Colorado Boulevard will go car-free on a Sunday in November after the Pasadena City Council voted Monday, July 13, to fund a $740,000 Open Streets event that city officials are calling a dress rehearsal for moving tens of thousands of soccer fans to the Rose Bowl during the 2028 Olympics.

The council accepted a $500,000 Metro grant and approved a $330,000 contract with CicLAvia Inc., the Los Angeles County nonprofit that has organized more than 60 open-streets events since 2010. Pasadena will cover the remaining $240,000 local match using Transportation Development Act article 3 funds and reallocated transportation and General Fund dollars.

The route will stretch along Colorado Boulevard from DeLacey Avenue to Bonnie Avenue and along Raymond Avenue between Walnut Street and Del Mar Avenue, linking Old Pasadena, Playhouse Village, South Lake Avenue, and the Memorial Park and Del Mar A Line stations into one continuous car-free corridor.

A companion slow-streets route will connect Memorial Park Station to the Rose Bowl by guided bicycle and walking tour, giving participants a preview of how fans might reach the stadium without driving.

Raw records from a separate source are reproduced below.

@[simp] theorem Dev.power'_power (f : Power → Power) : (d.power' f).power = f d.power := rfl
@[simp] theorem Dev.power'_clk (f : Power → Power) : (d.power' f).clk = d.clk := rfl
@[simp] theorem Dev.power'_straps (f : Power → Power) : (d.power' f).straps = d.straps := rfl
@[simp] theorem Dev.power'_path (f : Power → Power) : (d.power' f).path = d.path := rfl
@[simp] theorem Dev.power'_grove (f : Power → Power) : (d.power' f).grove = d.grove := rfl
@[simp] theorem Dev.power'_integ (f : Power → Power) : (d.power' f).integ = d.integ := rfl
@[simp] theorem Dev.power'_seq (f : Power → Power) : (d.power' f).seq = d.seq := rfl
@[simp] theorem Dev.power'_judge (f : Power → Power) : (d.power' f).judge = d.judge := rfl
@[simp] theorem Dev.power'_casc (f : Power → Power) : (d.power' f).casc = d.casc := rfl
@[simp] theorem Dev.power'_chg (f : Power → Power) : (d.power' f).chg = d.chg := rfl
@[simp] theorem Dev.power'_gauge (f : Power → Power) : (d.power' f).gauge = d.gauge := rfl
@[simp] theorem Dev.power'_th (f : Power → Power) : (d.power' f).th = d.th := rfl
@[simp] theorem Dev.power'_conv (f : Power → Power) : (d.power' f).conv = d.conv := rfl
@[simp] theorem Dev.power'_timer (f : Power → Power) : (d.power' f).timer = d.timer := rfl
@[simp] theorem Dev.power'_wdc (f : Power → Power) : (d.power' f).wdc = d.wdc := rfl
@[simp] theorem Dev.power'_wdh (f : Power → Power) : (d.power' f).wdh = d.wdh := rfl
@[simp] theorem Dev.power'_faults (f : Power → Power) : (d.power' f).faults = d.faults := rfl
@[simp] theorem Dev.power'_portA (f : Power → Power) : (d.power' f).portA = d.portA := rfl
@[simp] theorem Dev.power'_portB (f : Power → Power) : (d.power' f).portB = d.portB := rfl
@[simp] theorem Dev.power'_dict (f : Power → Power) : (d.power' f).dict = d.dict := rfl
@[simp] theorem Dev.power'_pool (f : Power → Power) : (d.power' f).pool = d.pool := rfl
@[simp] theorem Dev.power'_jour (f : Power → Power) : (d.power' f).jour = d.jour := rfl
@[simp] theorem Dev.power'_nv (f : Power → Power) : (d.power' f).nv = d.nv := rfl
@[simp] theorem Dev.power'_otp (f : Power → Power) : (d.power' f).otp = d.otp := rfl
@[simp] theorem Dev.power'_life (f : Power → Power) : (d.power' f).life = d.life := rfl
@[simp] theorem Dev.power'_recs (f : Power → Power) : (d.power' f).recs = d.recs := rfl
@[simp] theorem Dev.power'_test (f : Power → Power) : (d.power' f).test = d.test := rfl
@[simp] theorem Dev.power'_tap (f : Power → Power) : (d.power' f).tap = d.tap := rfl
@[simp] theorem Dev.power'_out (f : Power → Power) : (d.power' f).out = d.out := rfl
@[simp] theorem Dev.power'_free (f : Power → Power) : (d.power' f).free = d.free := rfl

@[simp] theorem Dev.clk'_power (f : Clocks → Clocks) : (d.clk' f).power = d.power := rfl
@[simp] theorem Dev.clk'_clk (f : Clocks → Clocks) : (d.clk' f).clk = f d.clk := rfl
@[simp] theorem Dev.clk'_straps (f : Clocks → Clocks) : (d.clk' f).straps = d.straps := rfl
@[simp] theorem Dev.clk'_path (f : Clocks → Clocks) : (d.clk' f).path = d.path := rfl
@[simp] theorem Dev.clk'_grove (f : Clocks → Clocks) : (d.clk' f).grove = d.grove := rfl
@[simp] theorem Dev.clk'_integ (f : Clocks → Clocks) : (d.clk' f).integ = d.integ := rfl
@[simp] theorem Dev.clk'_seq (f : Clocks → Clocks) : (d.clk' f).seq = d.seq := rfl
@[simp] theorem Dev.clk'_judge (f : Clocks → Clocks) : (d.clk' f).judge = d.judge := rfl
@[simp] theorem Dev.clk'_casc (f : Clocks → Clocks) : (d.clk' f).casc = d.casc := rfl
@[simp] theorem Dev.clk'_chg (f : Clocks → Clocks) : (d.clk' f).chg = d.chg := rfl
@[simp] theorem Dev.clk'_gauge (f : Clocks → Clocks) : (d.clk' f).gauge = d.gauge := rfl
@[simp] theorem Dev.clk'_th (f : Clocks → Clocks) : (d.clk' f).th = d.th := rfl
@[simp] theorem Dev.clk'_conv (f : Clocks → Clocks) : (d.clk' f).conv = d.conv := rfl
@[simp] theorem Dev.clk'_timer (f : Clocks → Clocks) : (d.clk' f).timer = d.timer := rfl
@[simp] theorem Dev.clk'_wdc (f : Clocks → Clocks) : (d.clk' f).wdc = d.wdc := rfl
@[simp] theorem Dev.clk'_wdh (f : Clocks → Clocks) : (d.clk' f).wdh = d.wdh := rfl
@[simp] theorem Dev.clk'_faults (f : Clocks → Clocks) : (d.clk' f).faults = d.faults := rfl
@[simp] theorem Dev.clk'_portA (f : Clocks → Clocks) : (d.clk' f).portA = d.portA := rfl
@[simp] theorem Dev.clk'_portB (f : Clocks → Clocks) : (d.clk' f).portB = d.portB := rfl
@[simp] theorem Dev.clk'_dict (f : Clocks → Clocks) : (d.clk' f).dict = d.dict := rfl
@[simp] theorem Dev.clk'_pool (f : Clocks → Clocks) : (d.clk' f).pool = d.pool := rfl
@[simp] theorem Dev.clk'_jour (f : Clocks → Clocks) : (d.clk' f).jour = d.jour := rfl
@[simp] theorem Dev.clk'_nv (f : Clocks → Clocks) : (d.clk' f).nv = d.nv := rfl
@[simp] theorem Dev.clk'_otp (f : Clocks → Clocks) : (d.clk' f).otp = d.otp := rfl
@[simp] theorem Dev.clk'_life (f : Clocks → Clocks) : (d.clk' f).life = d.life := rfl
@[simp] theorem Dev.clk'_recs (f : Clocks → Clocks) : (d.clk' f).recs = d.recs := rfl
@[simp] theorem Dev.clk'_test (f : Clocks → Clocks) : (d.clk' f).test = d.test := rfl
@[simp] theorem Dev.clk'_tap (f : Clocks → Clocks) : (d.clk' f).tap = d.tap := rfl
@[simp] theorem Dev.clk'_out (f : Clocks → Clocks) : (d.clk' f).out = d.out := rfl
@[simp] theorem Dev.clk'_free (f : Clocks → Clocks) : (d.clk' f).free = d.free := rfl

Why it matters for the Rose Bowl

The Rose Bowl is set to host five Olympic soccer matches in the summer of 2028, including a men's semifinal and women's semifinal on Monday, July 24, 2028, the men's gold medal match on Friday, July 28, 2028, and the women's gold medal final on Saturday, July 29, 2028, according to the LA Times.

Los Angeles 2028 organizers have billed the Games as a "no car" Olympics with zero spectator parking at any venue. Fans will rely entirely on transit and shuttles. The November event gives Pasadena a chance to stress-test crowd management, traffic control, and public safety operations at scale before those matches arrive.

Funding and timeline

Metro awarded Pasadena the maximum available grant under its Open and Slow Streets Cycle 6 program. A summer date was initially considered but ruled out because construction along Metro's North Hollywood-to-Pasadena Bus Rapid Transit project would have complicated logistics.

The exact November date has not been announced. City officials said a Sunday was chosen to minimize traffic impacts.

Pasadena also secured a Cycle 7 grant for a second Open Streets event in 2028; that contract will return to the council for separate approval.

What's next

The November event will be the first CicLAvia activation on Colorado Boulevard. A second Open Streets event, funded through the Cycle 7 grant, is planned for 2028 closer to the Olympic matches themselves.